(Collected data)
____

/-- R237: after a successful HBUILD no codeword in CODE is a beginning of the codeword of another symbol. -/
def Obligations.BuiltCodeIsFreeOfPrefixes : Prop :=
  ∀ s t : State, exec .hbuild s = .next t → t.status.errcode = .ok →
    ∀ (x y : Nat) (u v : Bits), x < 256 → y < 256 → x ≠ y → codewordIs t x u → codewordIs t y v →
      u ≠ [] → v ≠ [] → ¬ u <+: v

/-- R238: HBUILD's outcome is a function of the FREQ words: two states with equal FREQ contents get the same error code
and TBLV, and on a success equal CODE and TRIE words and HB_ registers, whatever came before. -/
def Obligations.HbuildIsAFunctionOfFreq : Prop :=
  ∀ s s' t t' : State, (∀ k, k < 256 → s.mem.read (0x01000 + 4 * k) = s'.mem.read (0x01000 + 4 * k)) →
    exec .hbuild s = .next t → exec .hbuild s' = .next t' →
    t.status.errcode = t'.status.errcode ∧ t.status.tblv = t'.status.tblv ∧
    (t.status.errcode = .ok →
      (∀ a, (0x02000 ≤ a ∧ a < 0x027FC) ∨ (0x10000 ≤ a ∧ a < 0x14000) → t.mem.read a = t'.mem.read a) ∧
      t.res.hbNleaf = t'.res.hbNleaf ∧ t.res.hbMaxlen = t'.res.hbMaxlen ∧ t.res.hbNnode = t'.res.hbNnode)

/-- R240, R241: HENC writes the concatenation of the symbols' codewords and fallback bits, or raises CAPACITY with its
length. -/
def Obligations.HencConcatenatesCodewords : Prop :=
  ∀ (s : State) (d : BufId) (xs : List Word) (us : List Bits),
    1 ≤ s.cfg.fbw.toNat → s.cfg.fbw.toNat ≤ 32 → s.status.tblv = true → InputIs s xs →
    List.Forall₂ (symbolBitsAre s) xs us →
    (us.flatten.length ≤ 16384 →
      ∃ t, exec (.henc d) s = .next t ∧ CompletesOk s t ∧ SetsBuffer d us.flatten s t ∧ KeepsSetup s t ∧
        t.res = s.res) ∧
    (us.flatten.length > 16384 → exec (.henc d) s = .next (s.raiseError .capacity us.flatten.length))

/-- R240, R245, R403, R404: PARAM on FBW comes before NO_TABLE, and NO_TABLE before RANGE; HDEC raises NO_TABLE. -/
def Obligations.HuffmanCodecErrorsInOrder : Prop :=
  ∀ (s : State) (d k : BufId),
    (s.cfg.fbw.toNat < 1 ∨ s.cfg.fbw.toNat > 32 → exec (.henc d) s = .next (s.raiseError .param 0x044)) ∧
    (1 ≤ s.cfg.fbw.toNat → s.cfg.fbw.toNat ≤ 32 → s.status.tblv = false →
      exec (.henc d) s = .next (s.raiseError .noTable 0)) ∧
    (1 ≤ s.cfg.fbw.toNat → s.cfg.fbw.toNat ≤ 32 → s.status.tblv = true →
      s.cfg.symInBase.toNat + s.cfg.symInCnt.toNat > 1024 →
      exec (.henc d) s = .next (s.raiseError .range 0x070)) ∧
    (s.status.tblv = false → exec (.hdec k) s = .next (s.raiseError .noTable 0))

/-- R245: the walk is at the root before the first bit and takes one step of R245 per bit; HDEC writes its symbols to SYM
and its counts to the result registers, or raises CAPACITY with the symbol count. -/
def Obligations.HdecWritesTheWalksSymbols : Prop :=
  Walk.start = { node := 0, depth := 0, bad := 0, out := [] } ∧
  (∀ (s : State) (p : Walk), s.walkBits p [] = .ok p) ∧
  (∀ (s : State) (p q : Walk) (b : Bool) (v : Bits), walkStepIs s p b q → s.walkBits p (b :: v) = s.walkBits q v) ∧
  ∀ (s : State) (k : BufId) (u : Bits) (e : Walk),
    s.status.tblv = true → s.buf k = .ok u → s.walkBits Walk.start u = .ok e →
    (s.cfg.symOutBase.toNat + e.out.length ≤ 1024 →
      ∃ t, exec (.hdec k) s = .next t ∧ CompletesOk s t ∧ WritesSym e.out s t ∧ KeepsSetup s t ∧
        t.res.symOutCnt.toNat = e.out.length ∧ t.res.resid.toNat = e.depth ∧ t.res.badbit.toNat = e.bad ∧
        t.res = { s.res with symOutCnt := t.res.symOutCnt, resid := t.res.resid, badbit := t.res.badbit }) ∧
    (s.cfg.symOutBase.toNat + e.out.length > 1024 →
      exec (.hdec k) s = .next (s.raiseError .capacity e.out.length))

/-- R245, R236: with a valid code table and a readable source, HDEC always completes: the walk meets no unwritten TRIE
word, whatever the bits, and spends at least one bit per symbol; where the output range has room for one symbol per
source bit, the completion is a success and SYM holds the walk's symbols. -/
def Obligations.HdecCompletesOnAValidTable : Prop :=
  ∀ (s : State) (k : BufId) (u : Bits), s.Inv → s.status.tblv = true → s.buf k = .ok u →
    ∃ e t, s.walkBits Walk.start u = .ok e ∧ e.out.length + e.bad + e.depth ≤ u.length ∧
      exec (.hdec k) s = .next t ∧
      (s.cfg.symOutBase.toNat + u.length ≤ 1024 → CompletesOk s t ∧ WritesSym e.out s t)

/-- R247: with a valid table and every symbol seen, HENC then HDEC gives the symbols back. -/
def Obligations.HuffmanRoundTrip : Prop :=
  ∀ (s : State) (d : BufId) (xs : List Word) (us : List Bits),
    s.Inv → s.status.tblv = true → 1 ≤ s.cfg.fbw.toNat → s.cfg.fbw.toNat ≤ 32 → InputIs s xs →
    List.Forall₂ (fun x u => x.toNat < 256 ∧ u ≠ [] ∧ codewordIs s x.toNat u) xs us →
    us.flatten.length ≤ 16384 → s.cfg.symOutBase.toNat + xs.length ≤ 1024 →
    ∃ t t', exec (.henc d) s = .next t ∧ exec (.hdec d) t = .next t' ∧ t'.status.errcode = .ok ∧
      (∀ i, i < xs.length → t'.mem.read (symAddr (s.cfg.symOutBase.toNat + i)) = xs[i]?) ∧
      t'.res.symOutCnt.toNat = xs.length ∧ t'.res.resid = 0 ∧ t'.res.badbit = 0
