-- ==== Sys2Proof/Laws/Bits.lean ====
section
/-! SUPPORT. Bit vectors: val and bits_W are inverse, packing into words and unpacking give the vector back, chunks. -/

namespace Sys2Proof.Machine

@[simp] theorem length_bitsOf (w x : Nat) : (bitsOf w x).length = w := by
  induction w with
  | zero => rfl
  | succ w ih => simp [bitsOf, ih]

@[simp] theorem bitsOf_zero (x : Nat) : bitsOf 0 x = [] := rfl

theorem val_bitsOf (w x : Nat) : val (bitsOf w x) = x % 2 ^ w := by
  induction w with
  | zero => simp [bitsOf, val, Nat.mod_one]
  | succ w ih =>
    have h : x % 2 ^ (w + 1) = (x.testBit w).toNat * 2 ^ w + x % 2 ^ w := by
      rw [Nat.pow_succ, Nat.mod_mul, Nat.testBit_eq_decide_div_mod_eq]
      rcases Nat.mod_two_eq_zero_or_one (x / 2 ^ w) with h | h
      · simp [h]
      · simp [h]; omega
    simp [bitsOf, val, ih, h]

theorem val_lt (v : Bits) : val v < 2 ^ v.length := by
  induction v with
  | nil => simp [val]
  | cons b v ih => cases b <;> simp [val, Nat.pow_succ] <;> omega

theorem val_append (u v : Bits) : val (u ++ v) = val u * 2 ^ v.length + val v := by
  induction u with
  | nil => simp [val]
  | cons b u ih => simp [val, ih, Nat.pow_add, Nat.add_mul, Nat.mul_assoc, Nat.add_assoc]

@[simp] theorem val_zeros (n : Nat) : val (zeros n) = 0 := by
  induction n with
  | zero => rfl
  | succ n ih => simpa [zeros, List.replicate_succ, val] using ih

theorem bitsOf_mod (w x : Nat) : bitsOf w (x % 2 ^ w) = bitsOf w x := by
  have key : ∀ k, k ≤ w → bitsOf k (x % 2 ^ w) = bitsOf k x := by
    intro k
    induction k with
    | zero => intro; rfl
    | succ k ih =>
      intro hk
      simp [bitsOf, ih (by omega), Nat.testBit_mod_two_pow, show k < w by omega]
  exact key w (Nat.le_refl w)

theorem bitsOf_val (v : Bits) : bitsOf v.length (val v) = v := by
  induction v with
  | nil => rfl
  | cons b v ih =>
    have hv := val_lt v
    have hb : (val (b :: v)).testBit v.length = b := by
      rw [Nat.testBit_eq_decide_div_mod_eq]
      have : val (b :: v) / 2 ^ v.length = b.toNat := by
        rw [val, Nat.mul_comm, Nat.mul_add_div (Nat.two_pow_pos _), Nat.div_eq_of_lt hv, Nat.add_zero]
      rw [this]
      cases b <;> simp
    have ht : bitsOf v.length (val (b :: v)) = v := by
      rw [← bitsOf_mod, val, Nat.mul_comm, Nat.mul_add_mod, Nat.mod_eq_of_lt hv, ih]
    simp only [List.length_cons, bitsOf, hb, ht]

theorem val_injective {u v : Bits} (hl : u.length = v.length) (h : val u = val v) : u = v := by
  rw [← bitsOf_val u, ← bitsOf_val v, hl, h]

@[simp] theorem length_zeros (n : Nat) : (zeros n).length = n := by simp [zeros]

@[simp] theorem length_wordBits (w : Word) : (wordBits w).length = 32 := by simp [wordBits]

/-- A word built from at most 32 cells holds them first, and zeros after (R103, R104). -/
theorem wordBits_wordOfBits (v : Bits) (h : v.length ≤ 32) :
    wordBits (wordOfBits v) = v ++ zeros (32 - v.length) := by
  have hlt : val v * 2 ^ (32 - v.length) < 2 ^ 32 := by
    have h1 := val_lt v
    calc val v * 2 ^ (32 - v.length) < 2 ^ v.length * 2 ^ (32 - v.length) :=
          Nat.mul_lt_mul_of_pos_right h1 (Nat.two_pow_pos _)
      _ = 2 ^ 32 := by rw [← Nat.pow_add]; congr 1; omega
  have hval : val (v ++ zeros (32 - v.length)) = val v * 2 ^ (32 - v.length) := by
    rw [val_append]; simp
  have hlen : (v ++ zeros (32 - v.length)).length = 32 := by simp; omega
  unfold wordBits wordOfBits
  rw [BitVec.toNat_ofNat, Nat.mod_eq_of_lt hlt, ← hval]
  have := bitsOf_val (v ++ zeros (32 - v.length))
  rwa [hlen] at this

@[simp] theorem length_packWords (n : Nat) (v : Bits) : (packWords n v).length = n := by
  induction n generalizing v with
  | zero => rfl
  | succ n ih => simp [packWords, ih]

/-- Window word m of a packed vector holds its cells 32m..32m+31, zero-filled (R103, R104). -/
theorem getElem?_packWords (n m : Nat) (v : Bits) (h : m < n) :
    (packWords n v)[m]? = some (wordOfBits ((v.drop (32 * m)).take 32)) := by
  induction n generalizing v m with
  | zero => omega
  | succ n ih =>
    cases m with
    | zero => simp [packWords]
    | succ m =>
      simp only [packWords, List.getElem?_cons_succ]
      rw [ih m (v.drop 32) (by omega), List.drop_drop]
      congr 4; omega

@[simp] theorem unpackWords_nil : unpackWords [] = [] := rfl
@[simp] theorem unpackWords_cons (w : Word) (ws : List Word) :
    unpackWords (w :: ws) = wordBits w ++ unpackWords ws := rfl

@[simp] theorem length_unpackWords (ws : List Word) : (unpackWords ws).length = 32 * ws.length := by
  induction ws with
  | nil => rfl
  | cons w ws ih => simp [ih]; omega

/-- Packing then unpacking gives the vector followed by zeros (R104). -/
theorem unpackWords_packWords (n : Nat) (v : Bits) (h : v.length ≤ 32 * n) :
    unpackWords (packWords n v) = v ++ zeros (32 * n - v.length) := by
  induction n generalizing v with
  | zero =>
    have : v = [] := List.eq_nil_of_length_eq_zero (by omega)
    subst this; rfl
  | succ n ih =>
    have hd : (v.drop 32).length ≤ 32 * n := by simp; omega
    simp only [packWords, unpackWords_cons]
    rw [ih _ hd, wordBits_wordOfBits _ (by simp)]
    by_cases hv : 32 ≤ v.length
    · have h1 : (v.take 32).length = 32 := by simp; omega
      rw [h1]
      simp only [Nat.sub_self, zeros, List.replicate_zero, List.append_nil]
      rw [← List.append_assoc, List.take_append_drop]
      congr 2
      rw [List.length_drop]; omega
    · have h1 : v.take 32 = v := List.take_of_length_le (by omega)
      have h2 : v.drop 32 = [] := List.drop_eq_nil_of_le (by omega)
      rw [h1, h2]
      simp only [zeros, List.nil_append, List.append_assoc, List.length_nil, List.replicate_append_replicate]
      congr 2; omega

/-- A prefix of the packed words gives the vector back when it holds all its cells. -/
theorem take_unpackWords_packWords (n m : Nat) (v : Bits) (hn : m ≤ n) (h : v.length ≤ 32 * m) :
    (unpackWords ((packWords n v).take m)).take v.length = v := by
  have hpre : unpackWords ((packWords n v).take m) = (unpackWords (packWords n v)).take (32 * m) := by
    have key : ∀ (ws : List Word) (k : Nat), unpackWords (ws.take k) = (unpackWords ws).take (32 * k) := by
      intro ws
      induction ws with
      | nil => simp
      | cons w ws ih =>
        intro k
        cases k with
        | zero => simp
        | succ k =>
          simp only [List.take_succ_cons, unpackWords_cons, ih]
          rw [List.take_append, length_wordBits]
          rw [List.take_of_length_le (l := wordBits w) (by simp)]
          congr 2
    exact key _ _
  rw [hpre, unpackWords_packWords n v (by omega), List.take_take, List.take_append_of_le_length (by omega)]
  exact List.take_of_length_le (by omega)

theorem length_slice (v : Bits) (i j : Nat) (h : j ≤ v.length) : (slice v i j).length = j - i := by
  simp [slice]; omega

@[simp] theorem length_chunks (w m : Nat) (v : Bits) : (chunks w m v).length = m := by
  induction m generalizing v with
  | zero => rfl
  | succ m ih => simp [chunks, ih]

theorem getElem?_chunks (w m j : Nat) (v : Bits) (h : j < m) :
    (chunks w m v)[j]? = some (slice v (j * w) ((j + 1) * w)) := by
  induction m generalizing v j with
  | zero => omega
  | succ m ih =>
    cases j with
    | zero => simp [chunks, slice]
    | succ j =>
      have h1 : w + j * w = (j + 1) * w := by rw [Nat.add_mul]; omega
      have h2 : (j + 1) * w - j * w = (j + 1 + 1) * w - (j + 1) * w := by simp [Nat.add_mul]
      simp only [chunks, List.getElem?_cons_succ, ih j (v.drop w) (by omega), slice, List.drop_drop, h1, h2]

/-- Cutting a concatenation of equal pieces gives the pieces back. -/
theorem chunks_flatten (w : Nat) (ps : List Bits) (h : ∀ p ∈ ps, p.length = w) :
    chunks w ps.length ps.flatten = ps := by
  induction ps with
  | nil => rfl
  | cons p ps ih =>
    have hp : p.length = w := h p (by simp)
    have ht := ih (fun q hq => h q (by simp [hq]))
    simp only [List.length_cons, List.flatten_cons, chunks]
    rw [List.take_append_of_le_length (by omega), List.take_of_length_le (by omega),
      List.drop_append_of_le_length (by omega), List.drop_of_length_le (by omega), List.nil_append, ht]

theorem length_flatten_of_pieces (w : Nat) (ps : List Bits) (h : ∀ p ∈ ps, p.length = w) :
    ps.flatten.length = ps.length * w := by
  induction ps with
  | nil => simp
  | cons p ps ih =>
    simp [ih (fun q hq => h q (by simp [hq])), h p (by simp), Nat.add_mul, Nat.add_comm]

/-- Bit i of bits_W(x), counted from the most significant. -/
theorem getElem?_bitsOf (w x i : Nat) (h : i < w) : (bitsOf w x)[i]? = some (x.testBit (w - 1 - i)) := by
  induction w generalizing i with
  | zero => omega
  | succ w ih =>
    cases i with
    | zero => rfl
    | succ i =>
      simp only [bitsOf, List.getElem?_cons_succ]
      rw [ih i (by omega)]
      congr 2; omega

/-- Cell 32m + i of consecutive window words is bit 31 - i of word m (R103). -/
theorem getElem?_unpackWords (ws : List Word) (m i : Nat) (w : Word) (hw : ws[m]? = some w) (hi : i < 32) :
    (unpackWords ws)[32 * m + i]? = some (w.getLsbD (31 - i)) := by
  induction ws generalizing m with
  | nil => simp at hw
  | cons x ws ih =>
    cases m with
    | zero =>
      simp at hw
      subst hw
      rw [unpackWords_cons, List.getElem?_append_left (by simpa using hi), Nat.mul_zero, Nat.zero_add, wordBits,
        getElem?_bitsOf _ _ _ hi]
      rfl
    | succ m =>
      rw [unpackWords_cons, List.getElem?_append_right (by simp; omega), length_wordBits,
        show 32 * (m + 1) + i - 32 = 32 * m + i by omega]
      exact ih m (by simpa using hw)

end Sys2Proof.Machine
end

____

* **Instructions to follow**
From the records above, extract exactly and only the lines that begin at the line with "-- ==== Sys2Proof/Laws/Bits.lean" and stop after the line with "simp only [List.length_cons, bitsOf, hb, ht]".

* **Answer space**
-- ==== Sys2Proof/Laws/Bits.lean ====
section
/-! SUPPORT. Bit vectors: val and bits_W are inverse, packing into words and unpacking give the vector back, chunks. -/

namespace Sys2Proof.Machine

@[simp] theorem length_bitsOf (w x : Nat) : (bitsOf w x).length = w := by
  induction w with
  | zero => rfl
  | succ w ih => simp [bitsOf, ih]

@[simp] theorem bitsOf_zero (x : Nat) : bitsOf 0 x = [] := rfl

theorem val_bitsOf (w x : Nat) : val (bitsOf w x) = x % 2 ^ w := by
  induction w with
  | zero => simp [bitsOf, val, Nat.mod_one]
  | succ w ih =>
    have h : x % 2 ^ (w + 1) = (x.testBit w).toNat * 2 ^ w + x % 2 ^ w := by
      rw [Nat.pow_succ, Nat.mod_mul, Nat.testBit_eq_decide_div_mod_eq]
      rcases Nat.mod_two_eq_zero_or_one (x / 2 ^ w) with h | h
      · simp [h]
      · simp [h]; omega
    simp [bitsOf, val, ih, h]

theorem val_lt (v : Bits) : val v < 2 ^ v.length := by
  induction v with
  | nil => simp [val]
  | cons b v ih => cases b <;> simp [val, Nat.pow_succ] <;> omega

theorem val_append (u v : Bits) : val (u ++ v) = val u * 2 ^ v.length + val v := by
  induction u with
  | nil => simp [val]
  | cons b u ih => simp [val, ih, Nat.pow_add, Nat.add_mul, Nat.mul_assoc, Nat.add_assoc]

@[simp] theorem val_zeros (n : Nat) : val (zeros n) = 0 := by
  induction n with
  | zero => rfl
  | succ n ih => simpa [zeros, List.replicate_succ, val] using ih

theorem bitsOf_mod (w x : Nat) : bitsOf w (x % 2 ^ w) = bitsOf w x := by
  have key : ∀ k, k ≤ w → bitsOf k (x % 2 ^ w) = bitsOf k x := by
    intro k
    induction k with
    | zero => intro; rfl
    | succ k ih =>
      intro hk
      simp [bitsOf, ih (by omega), Nat.testBit_mod_two_pow, show k < w by omega]
  exact key w (Nat.le_refl w)

theorem bitsOf_val (v : Bits) : bitsOf v.length (val v) = v := by
  induction v with
  | nil => rfl
  | cons b v ih =>
    have hv := val_lt v
    have hb : (val (b :: v)).testBit v.length = b := by
      rw [Nat.testBit_eq_decide_div_mod_eq]
      have : val (b :: v) / 2 ^ v.length = b.toNat := by
        rw [val, Nat.mul_comm, Nat.mul_add_div (Nat.two_pow_pos _), Nat.div_eq_of_lt hv, Nat.add_zero]
      rw [this]
      cases b <;> simp
    have ht : bitsOf v.length (val (b :: v)) = v := by
      rw [← bitsOf_mod, val, Nat.mul_comm, Nat.mul_add_mod, Nat.mod_eq_of_lt hv, ih]
    simp only [List.length_cons, bitsOf, hb, ht]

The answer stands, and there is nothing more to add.